-- ==== Sys2Proof/Certificates/Slice0/Obligations.lean ====
section
/-! DEFINITION. The statements about the model, each from the rules of spec/ its docstring names. -/

open Sys2Proof Sys2Proof.Machine

/-! ### Encoding (30_encoding.md) -/

/-- R61, R65, R67: every value of every field of every instruction survives encoding, as a word and as bytes in either
byte order, with any bytes after it, and is well formed. -/
def Obligations.DecodeOfEncodeIsIdentity : Prop :=
  ∀ i : Instr, i.wellFormed = true ∧ decode (encode i) = .ok i ∧
    ∀ (e : Endian) (rest : List Byte), decodeBytes e (encodeBytes e i ++ rest) = .ok (i, rest)

/-- R61, R65: a word has one meaning, and no bit of it is dropped. -/
def Obligations.EncodeOfDecodeIsIdentity : Prop :=
  ∀ (w : Word) (i : Instr), decode w = .ok i → encode i = w

/-- R61: the fields of a decoded instruction are the bits of the word R61 gives them. -/
def Obligations.DecodedFieldsAreTheWordsBits : Prop :=
  ∀ (w : Word) (i : Instr), decode w = .ok i →
    (∀ k, k < 16 → i.imm.getLsbD k = w.getLsbD k) ∧
    (∀ k, k < 5 → i.rt.getLsbD k = w.getLsbD (16 + k)) ∧
    (∀ k, k < 5 → i.rs.getLsbD k = w.getLsbD (21 + k)) ∧
    (∀ k, k < 6 → i.handler.opcode.getLsbD k = w.getLsbD (26 + k))

/-- 95_test_vectors.md 2.1 and 2.5: words of the spec, of every family, and the instructions they stand for. -/
def Obligations.SpecWordsDecode : Prop :=
  decode 0x3C081234#32 = .ok (.lui 0 8 0x1234) ∧
  decode 0x2509FFFF#32 = .ok (.addiu 8 9 0xFFFF) ∧
  decode 0x1500FFFD#32 = .ok (.bne 8 0 0xFFFD) ∧
  decode 0x8FA8FFFC#32 = .ok (.lw 29 8 0xFFFC) ∧
  decode 0xAD090004#32 = .ok (.sw 8 9 0x0004) ∧
  decode 0xFFFFFFFF#32 = .error .notThisBlock ∧
  decode 0x00000000#32 = .error .notThisBlock

/-- R66, R181 (the spec's decision D16; which refusal comes first is the model's choice, log entry 8): an opcode outside the
eighteen is refused by the dispatcher and by every handler, by a step that fetches it, and by a run (R198), which ends there
with nothing committed and the text unchanged (R160); a handler that is not the word's refuses it, and the word's own
handler runs it. -/
def Obligations.WrongInvocationsAreRefused : Prop :=
  ∀ (w : Word) (s : State),
    (w.wellFormed = false → runWord w s = .refused .notThisBlock ∧ (∀ h, invoke h w s = .refused .notThisBlock) ∧
      (fetch s = .ok w → step s = .refused .notThisBlock ∧
        ∀ (endPc : Word) (bound : Nat), s.pc ≠ endPc → run endPc (bound + 1) s = .refused s .notThisBlock)) ∧
    (w.wellFormed = true → ∃ i, decode w = .ok i ∧ runWord w s = exec i s ∧ invoke i.handler w s = exec i s ∧
      ∀ h, h ≠ i.handler → invoke h w s = .refused .wrongHandler)

/-- R12: `sext_32` and `zext_32` of 16-bit and 8-bit values, bit by bit. -/
def Obligations.ExtensionsReplicateOrZeroFill : Prop :=
  (∀ (v : BitVec 16) (k : Nat), k < 32 →
    (sext32 v).getLsbD k = (if k < 16 then v.getLsbD k else v.getLsbD 15) ∧
    (zext32 v).getLsbD k = (if k < 16 then v.getLsbD k else false)) ∧
  (∀ (v : BitVec 8) (k : Nat), k < 32 →
    (sext32 v).getLsbD k = (if k < 8 then v.getLsbD k else v.getLsbD 7) ∧
    (zext32 v).getLsbD k = (if k < 8 then v.getLsbD k else false))

/-! ### Registers (10_state.md) -/

/-- R21, R22 (the spec's decision D9): index 0 reads zero and discards writes, any other register reads as last written,
and no other register is touched by a write. -/
def Obligations.RegisterReadAfterWrite : Prop :=
  ∀ (s : State) (i j : RegIdx) (v : Word),
    writeReg s 0#5 v = s ∧
    readReg (writeReg s i v) j = (if j = 0#5 then .ok 0#32 else if j = i then .ok v else readReg s j)

/-- R22 (the spec's decision D9): a read faults exactly on a register 1 to 31 that holds no value, with its own index. -/
def Obligations.RegisterReadFaultsExactlyWithoutValue : Prop :=
  ∀ (s : State) (i : RegIdx) (f : Fault),
    readReg s i = .error f ↔ (i ≠ 0#5 ∧ s.regs[i.toNat]'i.isLt = none ∧ f = .regFault i)

/-! ### ALU-immediate instructions (41_alu_immediate.md)

Each completes whenever x[rs] holds a value, with every value of rs, rt and imm, rt = rs and rt = 0 among them. The result
is the pseudocode's, said without the model's own operand functions. -/

/-- R91, pseudocode of lui. -/
def Obligations.LuiResult : Prop :=
  ∀ (s : State) (rs rt : RegIdx) (imm : Imm16) (a : Word), readReg s rs = .ok a →
    ∃ t, exec (.lui rs rt imm) s = .next t ∧ WritesOnly s t rt (BitVec.ofNat 32 (imm.toNat * 65536))

/-- R92, pseudocode of addi: no trap on signed overflow (C4, decision D8). -/
def Obligations.AddiResult : Prop :=
  ∀ (s : State) (rs rt : RegIdx) (imm : Imm16) (a : Word), readReg s rs = .ok a →
    ∃ t, exec (.addi rs rt imm) s = .next t ∧ WritesOnly s t rt (BitVec.ofInt 32 (a.toInt + imm.toInt))

/-- R93, pseudocode of addiu: `(r + sign_extend16(i)) mod 2^32`, never a trap. -/
def Obligations.AddiuResult : Prop :=
  ∀ (s : State) (rs rt : RegIdx) (imm : Imm16) (a : Word), readReg s rs = .ok a →
    ∃ t, exec (.addiu rs rt imm) s = .next t ∧ WritesOnly s t rt (BitVec.ofInt 32 (a.toNat + imm.toInt))

/-- R94, pseudocode of slti. -/
def Obligations.SltiResult : Prop :=
  ∀ (s : State) (rs rt : RegIdx) (imm : Imm16) (a : Word), readReg s rs = .ok a →
    ∃ t, exec (.slti rs rt imm) s = .next t ∧ WritesOnly s t rt (if a.toInt < imm.toInt then 1#32 else 0#32)

/-- R95, pseudocode of sltiu: the immediate is sign-extended and then compared unsigned, so that 0x8000 to 0xFFFF stand
for 0xFFFF8000 to 0xFFFFFFFF. -/
def Obligations.SltiuResult : Prop :=
  ∀ (s : State) (rs rt : RegIdx) (imm : Imm16) (a : Word), readReg s rs = .ok a →
    ∃ t, exec (.sltiu rs rt imm) s = .next t ∧ WritesOnly s t rt
      (if a.toNat < (if imm.toNat < 0x8000 then imm.toNat else imm.toNat + 0xFFFF0000) then 1#32 else 0#32)

/-- R96, pseudocode of andi. -/
def Obligations.AndiResult : Prop :=
  ∀ (s : State) (rs rt : RegIdx) (imm : Imm16) (a : Word), readReg s rs = .ok a →
    ∃ t, exec (.andi rs rt imm) s = .next t ∧ WritesOnly s t rt (BitVec.ofNat 32 (a.toNat &&& imm.toNat))

/-- R97, pseudocode of ori. -/
def Obligations.OriResult : Prop :=
  ∀ (s : State) (rs rt : RegIdx) (imm : Imm16) (a : Word), readReg s rs = .ok a →
    ∃ t, exec (.ori rs rt imm) s = .next t ∧ WritesOnly s t rt (BitVec.ofNat 32 (a.toNat ||| imm.toNat))

/-- R98, pseudocode of xori. -/
def Obligations.XoriResult : Prop :=
  ∀ (s : State) (rs rt : RegIdx) (imm : Imm16) (a : Word), readReg s rs = .ok a →
    ∃ t, exec (.xori rs rt imm) s = .next t ∧ WritesOnly s t rt (BitVec.ofNat 32 (a.toNat ^^^ imm.toNat))

/-- R92: "The result is bit-identical to addiu for every input": both complete in the same registers, pc and memory, or
both stop with the same fault. -/
def Obligations.AddiAndAddiuAgree : Prop :=
  ∀ (s : State) (rs rt : RegIdx) (imm : Imm16),
    (∃ t u, exec (.addi rs rt imm) s = .next t ∧ exec (.addiu rs rt imm) s = .next u ∧
      t.regs = u.regs ∧ t.pc = u.pc ∧ t.mem = u.mem) ∨
    (∃ f, exec (.addi rs rt imm) s = .fault f ∧ exec (.addiu rs rt imm) s = .fault f)

/-- R90: of each of the eight, `dest = f(src1, src2)` for a function f of the operand and the immediate alone; one register
is written, the pc and memory are kept, the ALU form is rendered, and the one fault is the decoder's. -/
def Obligations.AluImmediateCommonBehaviour : Prop :=
  ∀ h : Handler, h.family = .alu → ∃ f : Word → Imm16 → Word,
    ∀ (s : State) (rs rt : RegIdx) (imm : Imm16),
      (∀ a, readReg s rs = .ok a →
        ∃ t, exec (h.build rs rt imm) s = .next t ∧ WritesOnly s t rt (f a imm) ∧
          t.asmText = some (renderAlu h s.params (latchOf rs rt imm a))) ∧
      (∀ e, exec (h.build rs rt imm) s = .fault e → e = .regFault rs ∧ readReg s rs = .error e)

/-! ### Branches (42_branch.md) -/

/-- R110 (C2, decision D7): the displacement is four times the signed field in mode `sext` and four times the unsigned
field in mode `raw`. -/
def Obligations.BranchDisplacementOfEachMode : Prop :=
  ∀ i : Imm16, (branchDisp .sext i).toInt = 4 * i.toInt ∧ (branchDisp .raw i).toNat = 4 * i.toNat
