-- ==== Sys2Proof/Laws/Encoding.lean ====
section
/-! SUPPORT. The handler table read in both directions (30_encoding.md R65). -/

namespace Sys2Proof

@[simp] theorem selectHandler_opcode (h : Handler) : selectHandler h.opcode = some h := by
  cases h <;> decide

/-- The handler selected for an opcode has that opcode. -/
theorem opcode_of_selectHandler {o : BitVec 6} {h : Handler} (e : selectHandler o = some h) : h.opcode = o := by
  simpa using List.find?_some e

@[simp] theorem handler_build (h : Handler) (rs rt : RegIdx) (imm : Imm16) : (h.build rs rt imm).handler = h := by
  cases h <;> rfl
@[simp] theorem rs_build (h : Handler) (rs rt : RegIdx) (imm : Imm16) : (h.build rs rt imm).rs = rs := by
  cases h <;> rfl
@[simp] theorem rt_build (h : Handler) (rs rt : RegIdx) (imm : Imm16) : (h.build rs rt imm).rt = rt := by
  cases h <;> rfl
@[simp] theorem imm_build (h : Handler) (rs rt : RegIdx) (imm : Imm16) : (h.build rs rt imm).imm = imm := by
  cases h <;> rfl

/-- An instruction is its handler and its three fields. -/
@[simp] theorem build_fields (i : Instr) : i.handler.build i.rs i.rt i.imm = i := by
  cases i <;> rfl

/-- No two handlers have the same opcode, so no word has two meanings. -/
theorem opcode_injective {h g : Handler} (e : h.opcode = g.opcode) : h = g := by
  have := selectHandler_opcode h
  rw [e, selectHandler_opcode] at this
  exact (Option.some.inj this).symm

/-- Each bit of a word comes from the one field R61 gives it. -/
theorem joinFields_bit (o : BitVec 6) (rs rt : RegIdx) (imm : Imm16) (k : Nat) :
    (joinFields o rs rt imm).getLsbD k =
      if k < 16 then imm.getLsbD k
      else if k < 21 then rt.getLsbD (k - 16)
      else if k < 26 then rs.getLsbD (k - 21)
      else o.getLsbD (k - 26) := by
  change (o ++ rs ++ rt ++ imm : BitVec (6 + 5 + 5 + 16)).getLsbD k = _
  simp only [BitVec.getLsbD_append]
  by_cases h1 : k < 16
  · simp [h1]
  by_cases h2 : k < 21
  · rw [if_neg h1, if_pos (by omega), if_neg h1, if_pos h2]
  by_cases h3 : k < 26
  · rw [if_neg h1, if_neg (by omega), if_pos (by omega), if_neg h1, if_neg h2, if_pos h3, Nat.sub_sub]
  · rw [if_neg h1, if_neg (by omega), if_neg (by omega), if_neg h1, if_neg h2, if_neg h3, Nat.sub_sub, Nat.sub_sub]

@[simp] theorem fieldOpcode_joinFields (o : BitVec 6) (rs rt : RegIdx) (imm : Imm16) :
    fieldOpcode (joinFields o rs rt imm) = o := by
  apply BitVec.eq_of_getLsbD_eq
  intro k hk
  rw [fieldOpcode, BitVec.getLsbD_extractLsb', joinFields_bit, if_neg (by omega), if_neg (by omega), if_neg (by omega)]
  simp [hk]

@[simp] theorem fieldRs_joinFields (o : BitVec 6) (rs rt : RegIdx) (imm : Imm16) :
    fieldRs (joinFields o rs rt imm) = rs := by
  apply BitVec.eq_of_getLsbD_eq
  intro k hk
  rw [fieldRs, BitVec.getLsbD_extractLsb', joinFields_bit, if_neg (by omega), if_neg (by omega), if_pos (by omega)]
  simp [hk]

@[simp] theorem fieldRt_joinFields (o : BitVec 6) (rs rt : RegIdx) (imm : Imm16) :
    fieldRt (joinFields o rs rt imm) = rt := by
  apply BitVec.eq_of_getLsbD_eq
  intro k hk
  rw [fieldRt, BitVec.getLsbD_extractLsb', joinFields_bit, if_neg (by omega), if_pos (by omega)]
  simp [hk]

@[simp] theorem fieldImm_joinFields (o : BitVec 6) (rs rt : RegIdx) (imm : Imm16) :
    fieldImm (joinFields o rs rt imm) = imm := by
  apply BitVec.eq_of_getLsbD_eq
  intro k hk
  rw [fieldImm, BitVec.getLsbD_extractLsb', joinFields_bit, if_pos (by omega)]
  simp [hk]

end Sys2Proof
end

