-- ==== Sys2Proof/Tests/Slice0.lean ====
section
/-! SUPPORT. The model's own tests. Every expected value is from 95_test_vectors.md or from the words of the rule named;
the witnesses show for each statement a state and operands that meet its hypotheses together. -/

namespace Sys2Proof.Tests

open Sys2Proof Sys2Proof.Machine

/-! ### Helpers -/

/-- Whether an outcome is a next state that passes a check. -/
def nextWith (o : Host.Outcome State Fault Refusal) (check : State → Bool) : Bool :=
  match o with
  | .next t => check t
  | .fault _ => false
  | .refused _ => false

/-- Whether an outcome is the given fault. -/
def faultsWith (o : Host.Outcome State Fault Refusal) (f : Fault) : Bool :=
  match o with
  | .next _ => false
  | .fault g => decide (g = f)
  | .refused _ => false

/-- Whether an outcome is the given refusal. -/
def refusesWith (o : Host.Outcome State Fault Refusal) (r : Refusal) : Bool :=
  match o with
  | .next _ => false
  | .fault _ => false
  | .refused q => decide (q = r)

/-- Whether an outcome is a next state. -/
def completes (o : Host.Outcome State Fault Refusal) : Bool := nextWith o (fun _ => true)

theorem next_of_completes {o : Host.Outcome State Fault Refusal} (h : completes o = true) : ∃ t, o = .next t := by
  cases o with
  | next t => exact ⟨t, rfl⟩
  | fault f => cases h
  | refused r => cases h

theorem fault_of_faultsWith {o : Host.Outcome State Fault Refusal} {f : Fault} (h : faultsWith o f = true) :
    o = .fault f := by
  cases o with
  | next t => cases h
  | fault g => simpa [faultsWith] using h
  | refused r => cases h

/-- A state with x[8] = a and x[9] = b, every other register but x[0] without a value, given memory, pc = 0x00400010. -/
def small (a b : Word) (m : Memory) : State :=
  State.launch defaultParams
    (fun i => if i = 8#5 then some a else if i = 9#5 then some b else none) m 0x00400010#32

/-- `small` in the other byte order. -/
def smallBig (a b : Word) (m : Memory) : State :=
  { small a b m with params := { defaultParams with endian := .big } }

/-- The ALU result: x[9] after `i` runs with x[8] = a. -/
def gives (i : Instr) (a r : Word) : Bool :=
  nextWith (exec i (small a 0x55555555#32 [])) (fun t =>
    decide (readReg t 9#5 = .ok r) && decide (t.pc = 0x00400010#32) && decide (t.mem = []))

/-- Four bytes at 0x1000. -/
def cells : Memory := [(0x1000, 0x80#8), (0x1001, 0x55#8), (0x1002, 0xEF#8), (0x1003, 0xBE#8)]

/-! ### Well-formedness: a word of each kind outside the eighteen opcodes is refused (30_encoding.md R66) -/

theorem test_illFormed_rType : Word.wellFormed 0x00000000#32 = false := by decide
theorem test_illFormed_jType : Word.wellFormed 0x0C000000#32 = false := by decide
theorem test_illFormed_between : Word.wellFormed 0x88000000#32 = false := by decide
theorem test_illFormed_top : Word.wellFormed 0xFFFFFFFF#32 = false := by decide
theorem test_wellFormed_last : Word.wellFormed 0xAFFFFFFF#32 = true := by decide
theorem test_wellFormed_instr : Instr.wellFormed (.lui 31 31 0xFFFF) = true := by decide
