/-! ## What an instruction may touch -/

/-- The table of R23: no instruction writes a register other than its `rd`, and no instruction's effect depends on a
register other than those the table lists. Two runs that agree on the listed registers agree on everything they
do. -/
def Obligations.RegistersReadAndWritten : Prop :=
  (∀ (i : Instr) (s t : State), exec i s = .next t → ∀ r, destReg i ≠ some r → t.readReg r = s.readReg r) ∧
  (∀ (i : Instr) (s s' t t' : State), s.status = .running → s'.status = .running → s.pc = s'.pc → s.imem = s'.imem →
    s.store = s'.store → s.params = s'.params → (∀ r ∈ sourceRegs i s, s.readReg r = s'.readReg r) →
    exec i s = .next t → exec i s' = .next t' →
    t.pc = t'.pc ∧ t.status = t'.status ∧ t.imem = t'.imem ∧ t.store = t'.store ∧ t.params = t'.params ∧
    (t.status = .running → ∀ r, destReg i = some r → t.readReg r = t'.readReg r))

/-- No instruction changes a store byte but a store, and a store only the bytes at its own indices; none changes the
image or the build (R40, R58). -/
def Obligations.OnlyStoresChangeTheStore : Prop :=
  ∀ (i : Instr) (s t : State), s.Inv → exec i s = .next t →
    (∀ j : Nat, (j : Int) ∉ storedIndices i s → t.store.read j = s.store.read j) ∧ t.imem = s.imem ∧ t.params = s.params

/-- Where an instruction does not end the run, the pc moves to `pc + 4`, but for the branches and jumps; a branch goes to
its target or to `pc + 4` (R26; the wrap is D15, log 10). -/
def Obligations.PcMovesToTheSuccessor : Prop :=
  ∀ (i : Instr) (s t : State), s.status = .running → exec i s = .next t → t.status = .running →
    redirects i = false → t.pc.toNat = (s.pc.toNat + 4) % 2 ^ 32

/-- At execute only a load, a store or an ECALL can end the run: the accesses with their addressing fault alone, ECALL
always and by a halt or an unsupported system call (R290, R260, R261; the selectors D25, log 7; what is recorded D32, log
12). -/
def Obligations.OnlyAccessesAndEcallEndTheRun : Prop :=
  ∀ (i : Instr) (s t : State), s.status = .running → exec i s = .next t →
    (loadAccess i = none → storeAccess i = none → i ≠ .ecall → t.status = .running) ∧
    (i = .ecall → (∃ c, t.status = .halted c) ∨ ∃ v, t.status = .unsupportedSyscall v) ∧
    (∀ n rs1 imm, loadAccess i = some (n, rs1, imm) → t.status = .running ∨
      t.status = .addressingFault .load (s.effectiveAddress rs1 imm)) ∧
    (∀ n rs2 rs1 imm, storeAccess i = some (n, rs2, rs1, imm) → t.status = .running ∨
      t.status = .addressingFault .store (s.effectiveAddress rs1 imm))

/-- Every instruction, in every state, has a next state: the model refuses none and faults on none (R294: "every
instruction in `opcode_table.json` is legal at all times"). -/
def Obligations.EveryInstructionHasANextState : Prop :=
  ∀ (i : Instr) (s : State), ∃ t, exec i s = .next t ∧ t.imem = s.imem ∧ t.params = s.params

/-! ## The step -/

/-- A running step with a fetchable word that decodes is that instruction's meaning, nothing added (R322, D1, D28). -/
def Obligations.StepRunsTheDecodedInstruction : Prop :=
  ∀ (s : State) (i : Instr), s.status = .running → FetchesInstr s i → step s = exec i s

/-- The model's form of "no further step executes" (R286): the step of an ended run answers the fault `runEnded` with the
outcome (log 1), and a running state always has a next state (R294, R327). What R286 says without that form is
`NothingHappensAfterTheEnd`. -/
def Obligations.TerminalOutcomesAreSticky : Prop :=
  (∀ s : State, s.status ≠ .running → step s = .fault (.runEnded s.status)) ∧
  (∀ s : State, s.status = .running → ∃ t, step s = .next t) ∧
  (∀ (k : Nat) (s : State), s.status ≠ .running → Sys2Proof.core.run (k + 1) s = .fault (.runEnded s.status))

/-- A step that ends the run has no other effect: pc, registers, store, image and build are as before (R287; D19, D29;
log 11, 12). -/
def Obligations.TerminationIsPrecise : Prop :=
  ∀ s t : State, step s = .next t → t.status ≠ .running → t = { s with status := t.status }

/-- What a running step records in the status, and when, outcome by outcome (R280 to R285, R290; D16, D27, D28, D32;
log 11, 12; the selectors D25, log 7; the strict decoder D6 to D10, log 9). -/
def Obligations.OutcomesHaveTheirCause : Prop :=
  ∀ s t : State, s.status = .running → step s = .next t →
    (t.status = .endOfProgram ↔ s.pc.toNat = 4 * s.imem.length) ∧
    (∀ a, t.status = .addressingFault .fetch a ↔
      a = s.pc ∧ s.pc.toNat ≠ 4 * s.imem.length ∧ (s.pc.toNat % 4 ≠ 0 ∨ s.imem.length ≤ s.pc.toNat / 4)) ∧
    (∀ w, t.status = .decodeFault w ↔ FetchesWord s w ∧ ¬InOpcodeTable w) ∧
    (∀ a, t.status = .addressingFault .load a ↔ ∃ i n rs1 imm, FetchesInstr s i ∧ loadAccess i = some (n, rs1, imm) ∧
      a = s.effectiveAddress rs1 imm ∧ ∃ j ∈ readIndices s.params a n, j < 0 ∨ (s.params.capacity : Int) ≤ j) ∧
    (∀ a, t.status = .addressingFault .store a ↔ ∃ i n rs2 rs1 imm, FetchesInstr s i ∧
      storeAccess i = some (n, rs2, rs1, imm) ∧ a = s.effectiveAddress rs1 imm ∧
      ∃ j ∈ writeIndices s.params a n, j < 0 ∨ (s.params.capacity : Int) ≤ j) ∧
    (∀ c, t.status = .halted c ↔ FetchesInstr s .ecall ∧
      (s.readReg 10 = 10 ∧ c = 0 ∨ s.readReg 10 = 17 ∧ c = s.readReg 11)) ∧
    (∀ v, t.status = .unsupportedSyscall v ↔ FetchesInstr s .ecall ∧ v = s.readReg 10 ∧ v ≠ 10 ∧ v ≠ 17)

/-- A word outside `opcode_table.json` at the pc ends the run with `DecodeFault(w)` and no other effect: FENCE, FENCE.I,
the atomics, EBREAK, MRET, SRET, WFI, the CSR instructions and the all-zero word among them (R56, R57, R79, R283,
R292, R295, R298, R299; D6 to D10; log 9). -/
def Obligations.UnlistedWordEndsTheRun : Prop :=
  (∀ (s : State) (w : Word), s.status = .running → FetchesWord s w → ¬InOpcodeTable w →
    step s = .next { s with status := .decodeFault w }) ∧
  (∀ w : Word, w.extractLsb' 0 7 = 0b0001111#7 ∨ w.extractLsb' 0 7 = 0b0101111#7 ∨
    w = 0x00100073 ∨ w = 0x30200073 ∨ w = 0x10500073 ∨ w = 0xC0002073 ∨ w = 0x00000000 ∨ w = 0xFFFFFFFF →
    ¬InOpcodeTable w)

/-- A run of `JAL x0, 0` never ends: after any number of steps the state is the one it began with (R300, R323). -/
def Obligations.SelfJumpNeverEnds : Prop :=
  ∀ (k : Nat) (s : State), s.status = .running → FetchesWord s 0x0000006F → Sys2Proof.core.run k s = .next s

/-- `withFetchWord` places a word where the next step runs it (log 4). -/
def Obligations.PlacedWordRunsNext : Prop :=
  ∀ (s : State) (w : Nat) (i : Instr), decodeTableWord 32 w = some i →
    step (s.withFetchWord 32 w) = exec i (s.withFetchWord 32 w)

/-! ## Invariants -/

/-- A step keeps the invariant: the store stays in canonical form (log 3) and inside `[0, CAPACITY)`, the image stays
within `2^30` words (R7, R32). -/
def Obligations.StepKeepsTheInvariant : Prop :=
  ∀ s t : State, s.Inv → step s = .next t → t.Inv

/-- Nothing changes the image or the build during a run, however long (R31, R58). -/
def Obligations.RunsKeepImageAndBuild : Prop :=
  ∀ (k : Nat) (s t : State), Sys2Proof.core.run k s = .next t →
    t.imem = s.imem ∧ t.params = s.params ∧ (s.Inv → t.Inv)

/-- The state after reset meets the invariant. -/
def Obligations.ResetMeetsTheInvariant : Prop := State.reset.Inv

========================================

▶ **Your assignment**: All lines above from the line with "The model's form" through the line with "(∀ (k : Nat) (s", both included, are to be set down exactly, with nothing else.

▶ **Response for this exercise**:
/-- The model's form of "no further step executes" (R286): the step of an ended run answers the fault `runEnded` with the
outcome (log 1), and a running state always has a next state (R294, R327). What R286 says without that form is
`NothingHappensAfterTheEnd`. -/
def Obligations.TerminalOutcomesAreSticky : Prop :=
  (∀ s : State, s.status ≠ .running → step s = .fault (.runEnded s.status)) ∧
  (∀ s : State, s.status = .running → ∃ t, step s = .next t) ∧
  (∀ (k : Nat) (s : State), s.status ≠ .running → Sys2Proof.core.run (k + 1) s = .fault (.runEnded s.status))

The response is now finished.